Il centrodestra accelera sul ballottaggio. E fissa una nuova soglia per accedervi: il 40%. Con questo emendamento, che Forza Italia ha scritto e sottoposto agli alleati, verrà modificato l’impianto e la filosofia della legge elettorale. Il significativo ritocco, osteggiato dalla Lega, sarà presentato domani in commissione Affari costituzionali del Senato, ma per ragioni regolamentari la vera conta sarà solo quella in Aula. Questo il percorso deciso per la riforma e per il doppio turno: non cambierà, a meno che la riunione tra Giorgia Meloni, Matteo Salvini e Antonio Tajani in agenda in queste ore non fermi l’operazione.
Ma cosa prevede questo emendamento? Viene come detto fissata la soglia del 40%, da cui tutto discende. Se nessuna forza arriva a superare questa asticella, non c’è ballottaggio e i seggi vengono distribuiti in modo proporzionale. Se invece due forze superano il 40%, accedono al ballottaggio. Chi vince al secondo turno, ottiene 70 deputati e 35 senatori come bonus, che andranno a sommarsi a quelli ottenuti con la percentuale del primo turno (esempio: se la coalizione A vince, prenderà il 43% del primo turno più il premio di 70 deputati alla Camera e 35 senatori a Palazzo Madama).
Infine, terza ipotesi: una sola coalizione ottiene il 40%, mentre le altre restano sotto. In questo caso, la coalizione arrivata prima ottiene direttamente il premio di maggioranza, senza necessità del ballottaggio.
Esistono ovviamente dei potenziali problemi anche con questo schema. Che succede se al ballottaggio la coalizione A vince alla Camera e quella B al Senato? A chi va il premio? Presumibilmente a nessuno: varrebbe il proporzionale puro del primo turno. Secondo possibile nodo: se una coalizione o due coalizioni si fermano al primo turno poco sopra il 40%, c’è il rischio che in determinate circostanze i 70 deputati e i 35 senatori del premio non bastino a superare il 50%, o permettano di farlo di un soffio, mettendo a repentaglio la governabilità.
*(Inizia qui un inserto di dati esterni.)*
/-- Bytes of the DER value at a flash offset, with its tag and length. -/
def State.derSize (s : State) (a : Nat) : Nat :=
  let h := flashRead s.flash a 5
  match (h.getD 1 0).toNat with
  | 0x81 => 3 + beNat ((h.drop 2).take 1)
  | 0x82 => 4 + beNat ((h.drop 2).take 2)
  | 0x83 => 5 + beNat ((h.drop 2).take 3)
  | n => 2 + n % 128

/-- The first `n` certificates from an offset of the identity area on: they follow each other (log 9). -/
def State.identityCerts (s : State) : Nat → Nat → List (List Byte)
  | 0, _ => []
  | n + 1, a =>
    let m := min (s.derSize (identityBase + a)) (identityBytes - a)
    flashRead s.flash (identityBase + a) m :: s.identityCerts n (a + m)

/-- An entry of the CDAT, which DOE serves beside SPDM (R389; log 181). -/
def cdatEntry (handle : Nat) : List Byte := Config.cdat handle

/-- The certificate chain of slot 0 (R511): root, intermediate and DeviceID certificates from the identity area and the Alias certificate, under the
header that SPDM gives a chain, its length and the root's digest. -/
def State.certChain (s : State) : List Byte :=
  let cs := s.identityCerts 3 0
  let body := cs.flatten ++ s.sec.aliasCert
  leBytes 2 (body.length + 36) ++ [0, 0] ++ sha256 (cs.headD []) ++ body

def State.spdmDigests (s : State) : State := s.respond (spdmMsg 0x01 0 1 (sha256 s.certChain))

def State.spdmCertificate (s : State) (slot offset length : Nat) : State :=
  let c := s.certChain
  if slot ≠ 0 || c.length ≤ offset then s.spdmError 1 0
  else
    let p := (c.drop offset).take length
    s.respond (spdmMsg 0x02 0 0 (leBytes 2 p.length ++ leBytes 2 (c.length - offset - p.length) ++ p))

/-- The summary of the measurements that a request asks for, 0 being none: the digest of every block (log 110). -/
def State.measureSummary (s : State) (kind : Nat) : List Byte :=
  if kind = 0 then [] else sha256 (([1, 2, 3, 4, 5, 6, 7].map s.measurement).flatten)

/-- CHALLENGE_AUTH (R513): the chain's digest, a nonce of the responder, the summary, no opaque data, and the requester's context. -/
def State.spdmChallenge (s : State) (slot : Nat) (asked : SpdmAsk) : State :=
  if slot ≠ 0 then s.spdmError 1 0
  else s.spdmSigned 0x83 (fun s =>
    let t := s.freeBytes 32
    t.1.respondSigned (spdmMsg 0x03 0 1 (sha256 s.certChain ++ t.2 ++ s.measureSummary asked.summary.toNat ++ [0, 0]
      ++ leBytes 8 asked.context.toNat)) [])

/-- MEASUREMENTS (R513, R515): the blocks asked for, a nonce of the responder, no opaque data, and the requester's context. -/
def State.spdmMeasurements (s : State) (index : Nat) (signed : Bool) (asked : SpdmAsk) : State :=
  if index ≠ 0 && index ≠ 255 && 7 < index then s.spdmError 1 0
  else
    let is' := if index = 0 then [] else if index = 255 then [1, 2, 3, 4, 5, 6, 7] else [index]
    let body := (is'.map s.measurement).flatten
    let answer := fun (nonce : List Byte) => spdmMsg 0x60 (if index = 0 then 7 else 0) 0
      ([BitVec.ofNat 8 is'.length] ++ leBytes 3 body.length ++ body ++ nonce ++ [0, 0] ++ leBytes 8 asked.context.toNat)
    let go := fun (s : State) =>
      let t := s.freeBytes 32
      if signed then t.1.respondSigned (answer t.2) [] else t.1.respond (answer t.2)
    if signed then s.spdmSigned 0xE0 go else go s
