-- ==== Sys2Proof/Machine/Read.lean ====
section
/-! DEFINITION. Read.lean: what every register of BAR0 and BAR2 reads as (R17, R18, R394, R395 and the register tables of the chapters).
No row of the table reads a register; the values serve writes of one half of a 64-bit register, and statements. -/
namespace Sys2Proof.Machine

/-- Index of an offset in an array of `count` registers at `base`, `stride` bytes apart. -/
def ixOf (off base stride count : Nat) : Option Nat :=
  if base ≤ off && (off - base) % stride = 0 && (off - base) / stride < count then some ((off - base) / stride) else none

/-- Index and remainder of an offset in an array of `count` blocks of `stride` bytes at `base`. -/
def blockOf (off base stride count : Nat) : Option (Nat × Nat) :=
  if base ≤ off && (off - base) / stride < count then some ((off - base) / stride, (off - base) % stride) else none

/-! ## GLB (R396, R490, R491) and HRC (R199, R407) -/

def State.glb32 (s : State) (o : Nat) : Nat :=
  if o = 0 then 0x04801CE4
  else if o = 4 then s.glbRev
  else if o = 0x18 then s.host.role.toNat * 2 ^ 30 + s.host.package.toNat
  else if o = 0x1C then s.host.epoch.toNat
  else if o = 0x20 then b2n s.host.glbReject * 2 ^ 30
  else if o = 0x24 then s.glbStatus
  else if o = 0x28 then s.glbLevel
  else 0

def State.glb64 (s : State) (o : Nat) : Option Nat :=
  if o = 8 then some s.fuses.serial.toNat else if o = 0x10 then some s.host.train.toNat else none

/-- The ring whose registers lie at an offset of HRC, with the offset of the register among them (R407). -/
def ringAt (o : Nat) : Option (RingRef × Nat) :=
  if h : o / 0x20 < 64 then some (.sq ⟨o / 0x20, h⟩, o % 0x20)
  else if h : (o - 0x800) / 0x20 < 64 then some (.cq ⟨(o - 0x800) / 0x20, h⟩, o % 0x20)
  else if 0x1000 ≤ o && o < 0x1020 then some (.eq, o % 0x20)
  else none

/-- BASE, then DB or HW, then STATE of a ring. -/
def State.ring64 (s : State) (r : RingRef) (o : Nat) : Option Nat :=
  let three := fun (a b : Dword) (tail head : Word) =>
    if o = 0 then some a.toNat else if o = 8 then some b.toNat
    else if o = 0x18 then some (tail.toNat * 2 ^ 32 + head.toNat) else none
  match r with
  | .sq q => let x := s.sq q; three x.base x.db x.tail x.head
  | .cq c => let x := s.cq c; three x.base x.hw x.tail x.head
  | .eq => let x := s.host.eq; three x.base x.hw x.tail x.head

def State.ringCfgRead (s : State) (r : RingRef) : Nat :=
  let arm := match r with
    | .sq _ => false
    | .cq c => (s.cq c).arm
    | .eq => s.host.eq.arm
  (s.ringCfg r).toNat + b2n arm * 2 ^ 30
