-- ==== Sys2Proof/Certificates/Slice0/Obligations.lean ====
section
/-! DEFINITION. Obligations.lean: the statements about the package, for the provers.

A completion statement says, for each command it names, that exec answers a next state and what that state is, under conditions on the state
and the operands.  An equation `exec c s = .next t` with `t` written as an update of `s` is the frame as well: what the update does not name is
unchanged.  `raise`, `complete` and `emit` add a record of an event, a completion record and something that leaves the package, and change
nothing but those records (SameButRecords). -/

open Sys2Proof Sys2Proof.Machine

/-! ## The machine -/

/-- A step runs the command at the front of the queue on the state with the queue's rest. -/
def Obligations.FrontOfQueueRuns : Prop :=
  ∀ (c : Instr) (r : List Instr) (s : State), step { s with pending := c :: r } = exec c { s with pending := r }

/-- On an empty queue a step lets one microsecond pass (log 1, the model's choice).  In power-on reset only `now` advances.  Outside it the
operating time, a started step's elapsed watchdog time and each tile's step cycles move (R27, R173, R538), the stall entries that this saturates
are told, the loop-back lanes count, and a burn of the svn fuse goes on; with no burn, memory, objects, engines, flash and fuses stay. -/
def Obligations.EmptyQueueLetsTimePass : Prop :=
  ∀ s : State, s.pending = [] →
    ∃ t, step s = .next t ∧ (s.pkg.inReset = true → t = { s with now := s.now + 1 })
      ∧ (s.pkg.inReset = false → t = ((s.passTime.stallEvents s).loopTick).burnBit)
      ∧ s.passTime.now = s.now + 1
      ∧ (s.tel.micros + 1 < 1000000 → s.passTime.tel = { s.tel with micros := s.tel.micros + 1 })
      ∧ (s.tel.micros = 999999 → s.tel.seconds ≠ BitVec.allOnes 40 →
        s.passTime.tel = { s.tel with micros := 0, seconds := s.tel.seconds + 1 })
      ∧ (∀ n r, (s.job n).run = some r → r.started = true →
        (s.passTime.job n).wdogElapsed = satNat 32 (s.job n).wdogElapsed 1 ∧ (s.passTime.job n).stepUs = (s.job n).stepUs + 1)
      ∧ (∀ e ∈ s.tiles, ∃ u, (e.1, u) ∈ s.passTime.tiles ∧ u.stepCycle = satNat 32 e.2.stepCycle e.2.clock)
      ∧ (s.sec.burn = none → t.now = s.now + 1 ∧ t.pending = [] ∧ t.mem = s.mem ∧ t.objs = s.objs ∧ t.melds = s.melds ∧ t.trk = s.trk
        ∧ t.pkg = s.pkg ∧ t.sec = s.sec ∧ t.fuses = s.fuses ∧ t.flash = s.flash)

/-- Every step keeps device memory in its canonical form: addresses strictly rising, and no entry that holds the value an unlisted address
reads as. -/
def Obligations.EveryStepKeepsMemoryCanonical : Prop :=
  ∀ s t : State, s.memOk → step s = .next t → t.memOk

/-- Device memory is in its canonical form after reset. -/
def Obligations.ResetMemoryIsCanonical : Prop := State.reset.memOk

/-- No step undoes what is burned into the fuses: identity and digests stay, `svn` never falls, an owner entry keeps its digest and its
revocation, `debug_disable` stays (R494, R504, R509). -/
def Obligations.BurnedFusesStayBurned : Prop :=
  ∀ s t : State, step s = .next t → s.fuses.kept t.fuses

/-- After power-on reset the package is held in reset, its identity is role 2 of package 0 with epoch 0, no ring runs, no job exists, caps are
750 W, islands run at 400 MHz with f_set 800 MHz, every port is DISABLED with its reset control word, memory lists nothing and the queue is
empty (R21, R396, R407, R350, R565); a scan of the TAP's data register, which IDCODE selects (log 153, the model's choice), reads the IDCODE
0x1048_0B3B (R573). -/
def Obligations.ResetState : Prop :=
  let s := State.reset
  s.pending = [] ∧ s.mem = [] ∧ s.pkg.inReset = true ∧ s.host.role = 2 ∧ s.host.package = 0 ∧ s.host.epoch = 0 ∧ s.host.train = 0
    ∧ s.host.attached = false ∧ s.host.ctl = 0x000A03E8 ∧ s.anyJob = false ∧ s.pkg.hostCap = 750 ∧ s.pkg.bmcCap = 750
    ∧ s.pkg.fSet = 800 ∧ (∀ L, (s.tile L).clock = 400) ∧ (∀ p, (s.port p).state = .disabled ∧ (s.port p).ctl = 0x2040000A)
    ∧ (∀ k, (s.stack k).far4m = 8 ∧ (s.stack k).cut512 = 2) ∧ s.dealer.wdogCtl = 0x82000000 ∧ s.dealer.chanCtl = 0x006403E8
    ∧ (∀ balls : BitVec 1468, (s.pkg.tap.scan balls [] (List.replicate 32 false)).2 = (List.range 32).map (0x10480B3B : BitVec 32).getLsbD)
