-- ==== Sys2Proof/Laws/Exec.lean ====
section
/-! SUPPORT. Exec.lean: the meaning that each command runs. -/
namespace Sys2Proof.Machine
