-- ==== Sys2Proof/Laws/State.lean ====
section
/-! SUPPORT. State.lean: what each update of the state leaves in each field. -/
namespace Sys2Proof.Machine

/-! ### modStack -/

@[simp] theorem State.modStack_pending (s : State) (k : Nat) (f : Stack → Stack) : (s.modStack k f).pending = s.pending := rfl
@[simp] theorem State.modStack_mem (s : State) (k : Nat) (f : Stack → Stack) : (s.modStack k f).mem = s.mem := rfl
@[simp] theorem State.modStack_poison (s : State) (k : Nat) (f : Stack → Stack) : (s.modStack k f).poison = s.poison := rfl
@[simp] theorem State.modStack_flaws (s : State) (k : Nat) (f : Stack → Stack) : (s.modStack k f).flaws = s.flaws := rfl
@[simp] theorem State.modStack_chunkCache (s : State) (k : Nat) (f : Stack → Stack) : (s.modStack k f).chunkCache = s.chunkCache := rfl
@[simp] theorem State.modStack_hostMem (s : State) (k : Nat) (f : Stack → Stack) : (s.modStack k f).hostMem = s.hostMem := rfl
@[simp] theorem State.modStack_flash (s : State) (k : Nat) (f : Stack → Stack) : (s.modStack k f).flash = s.flash := rfl
@[simp] theorem State.modStack_tiles (s : State) (k : Nat) (f : Stack → Stack) : (s.modStack k f).tiles = s.tiles := rfl
@[simp] theorem State.modStack_stks (s : State) (k : Nat) (f : Stack → Stack) : (s.modStack k f).stks = tmod {} s.stks k f := rfl
@[simp] theorem State.modStack_gds (s : State) (k : Nat) (f : Stack → Stack) : (s.modStack k f).gds = s.gds := rfl
@[simp] theorem State.modStack_objs (s : State) (k : Nat) (f : Stack → Stack) : (s.modStack k f).objs = s.objs := rfl
@[simp] theorem State.modStack_dealer (s : State) (k : Nat) (f : Stack → Stack) : (s.modStack k f).dealer = s.dealer := rfl
@[simp] theorem State.modStack_trk (s : State) (k : Nat) (f : Stack → Stack) : (s.modStack k f).trk = s.trk := rfl
@[simp] theorem State.modStack_host (s : State) (k : Nat) (f : Stack → Stack) : (s.modStack k f).host = s.host := rfl
@[simp] theorem State.modStack_ports (s : State) (k : Nat) (f : Stack → Stack) : (s.modStack k f).ports = s.ports := rfl
@[simp] theorem State.modStack_originRoutes (s : State) (k : Nat) (f : Stack → Stack) : (s.modStack k f).originRoutes = s.originRoutes := rfl
@[simp] theorem State.modStack_ortIndex (s : State) (k : Nat) (f : Stack → Stack) : (s.modStack k f).ortIndex = s.ortIndex := rfl
@[simp] theorem State.modStack_melds (s : State) (k : Nat) (f : Stack → Stack) : (s.modStack k f).melds = s.melds := rfl
@[simp] theorem State.modStack_tel (s : State) (k : Nat) (f : Stack → Stack) : (s.modStack k f).tel = s.tel := rfl
@[simp] theorem State.modStack_pkg (s : State) (k : Nat) (f : Stack → Stack) : (s.modStack k f).pkg = s.pkg := rfl
@[simp] theorem State.modStack_fuses (s : State) (k : Nat) (f : Stack → Stack) : (s.modStack k f).fuses = s.fuses := rfl
@[simp] theorem State.modStack_sec (s : State) (k : Nat) (f : Stack → Stack) : (s.modStack k f).sec = s.sec := rfl
@[simp] theorem State.modStack_recov (s : State) (k : Nat) (f : Stack → Stack) : (s.modStack k f).recov = s.recov := rfl
@[simp] theorem State.modStack_noc (s : State) (k : Nat) (f : Stack → Stack) : (s.modStack k f).noc = s.noc := rfl
@[simp] theorem State.modStack_out (s : State) (k : Nat) (f : Stack → Stack) : (s.modStack k f).out = s.out := rfl
@[simp] theorem State.modStack_now (s : State) (k : Nat) (f : Stack → Stack) : (s.modStack k f).now = s.now := rfl
@[simp] theorem State.modStack_free (s : State) (k : Nat) (f : Stack → Stack) : (s.modStack k f).free = s.free := rfl

/-! ### modTileAt -/

@[simp] theorem State.modTileAt_pending (s : State) (i : Nat) (f : Tile → Tile) : (s.modTileAt i f).pending = s.pending := rfl
@[simp] theorem State.modTileAt_mem (s : State) (i : Nat) (f : Tile → Tile) : (s.modTileAt i f).mem = s.mem := rfl
@[simp] theorem State.modTileAt_poison (s : State) (i : Nat) (f : Tile → Tile) : (s.modTileAt i f).poison = s.poison := rfl
@[simp] theorem State.modTileAt_flaws (s : State) (i : Nat) (f : Tile → Tile) : (s.modTileAt i f).flaws = s.flaws := rfl
@[simp] theorem State.modTileAt_chunkCache (s : State) (i : Nat) (f : Tile → Tile) : (s.modTileAt i f).chunkCache = s.chunkCache := rfl
@[simp] theorem State.modTileAt_hostMem (s : State) (i : Nat) (f : Tile → Tile) : (s.modTileAt i f).hostMem = s.hostMem := rfl
@[simp] theorem State.modTileAt_flash (s : State) (i : Nat) (f : Tile → Tile) : (s.modTileAt i f).flash = s.flash := rfl
@[simp] theorem State.modTileAt_tiles (s : State) (i : Nat) (f : Tile → Tile) : (s.modTileAt i f).tiles = tmod {} s.tiles i f := rfl
@[simp] theorem State.modTileAt_stks (s : State) (i : Nat) (f : Tile → Tile) : (s.modTileAt i f).stks = s.stks := rfl
@[simp] theorem State.modTileAt_gds (s : State) (i : Nat) (f : Tile → Tile) : (s.modTileAt i f).gds = s.gds := rfl
@[simp] theorem State.modTileAt_objs (s : State) (i : Nat) (f : Tile → Tile) : (s.modTileAt i f).objs = s.objs := rfl
@[simp] theorem State.modTileAt_dealer (s : State) (i : Nat) (f : Tile → Tile) : (s.modTileAt i f).dealer = s.dealer := rfl
@[simp] theorem State.modTileAt_trk (s : State) (i : Nat) (f : Tile → Tile) : (s.modTileAt i f).trk = s.trk := rfl
@[simp] theorem State.modTileAt_host (s : State) (i : Nat) (f : Tile → Tile) : (s.modTileAt i f).host = s.host := rfl
@[simp] theorem State.modTileAt_ports (s : State) (i : Nat) (f : Tile → Tile) : (s.modTileAt i f).ports = s.ports := rfl
@[simp] theorem State.modTileAt_originRoutes (s : State) (i : Nat) (f : Tile → Tile) : (s.modTileAt i f).originRoutes = s.originRoutes := rfl
@[simp] theorem State.modTileAt_ortIndex (s : State) (i : Nat) (f : Tile → Tile) : (s.modTileAt i f).ortIndex = s.ortIndex := rfl
@[simp] theorem State.modTileAt_melds (s : State) (i : Nat) (f : Tile → Tile) : (s.modTileAt i f).melds = s.melds := rfl
@[simp] theorem State.modTileAt_tel (s : State) (i : Nat) (f : Tile → Tile) : (s.modTileAt i f).tel = s.tel := rfl
@[simp] theorem State.modTileAt_pkg (s : State) (i : Nat) (f : Tile → Tile) : (s.modTileAt i f).pkg = s.pkg := rfl
@[simp] theorem State.modTileAt_fuses (s : State) (i : Nat) (f : Tile → Tile) : (s.modTileAt i f).fuses = s.fuses := rfl
@[simp] theorem State.modTileAt_sec (s : State) (i : Nat) (f : Tile → Tile) : (s.modTileAt i f).sec = s.sec := rfl
@[simp] theorem State.modTileAt_recov (s : State) (i : Nat) (f : Tile → Tile) : (s.modTileAt i f).recov = s.recov := rfl
@[simp] theorem State.modTileAt_noc (s : State) (i : Nat) (f : Tile → Tile) : (s.modTileAt i f).noc = s.noc := rfl
@[simp] theorem State.modTileAt_out (s : State) (i : Nat) (f : Tile → Tile) : (s.modTileAt i f).out = s.out := rfl
@[simp] theorem State.modTileAt_now (s : State) (i : Nat) (f : Tile → Tile) : (s.modTileAt i f).now = s.now := rfl
@[simp] theorem State.modTileAt_free (s : State) (i : Nat) (f : Tile → Tile) : (s.modTileAt i f).free = s.free := rfl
Dilemmi che i prossimi giorni dovranno risolvere.
Sarà soprattutto Meloni a decidere se andare avanti approvando il doppio turno in Aula, dando ascolto a FI. Oppure fermarsi, come chiede la Lega, terrorizzata dall’avanzata di Roberto Vannacci. I lavori in commissione serviranno comunque a poco, in questo senso: il contingentamento dei tempi farà sì che quasi certamente si finirà per trasferire il testo in Aula senza mandato al relatore. Con un effetto, determinato dal regolamento di Palazzo Madama: far decadere tutte le modifiche eventualmente approvate in Affari costituzionali, rimandando le decisioni direttamente all’emiciclo.
Tutte le forze di maggioranza voteranno infine le preferenze nello schema già proposto e bocciato a Montecitorio. La novità sarà ripresentata in un emendamento firmato da tutti i partiti della coalizione.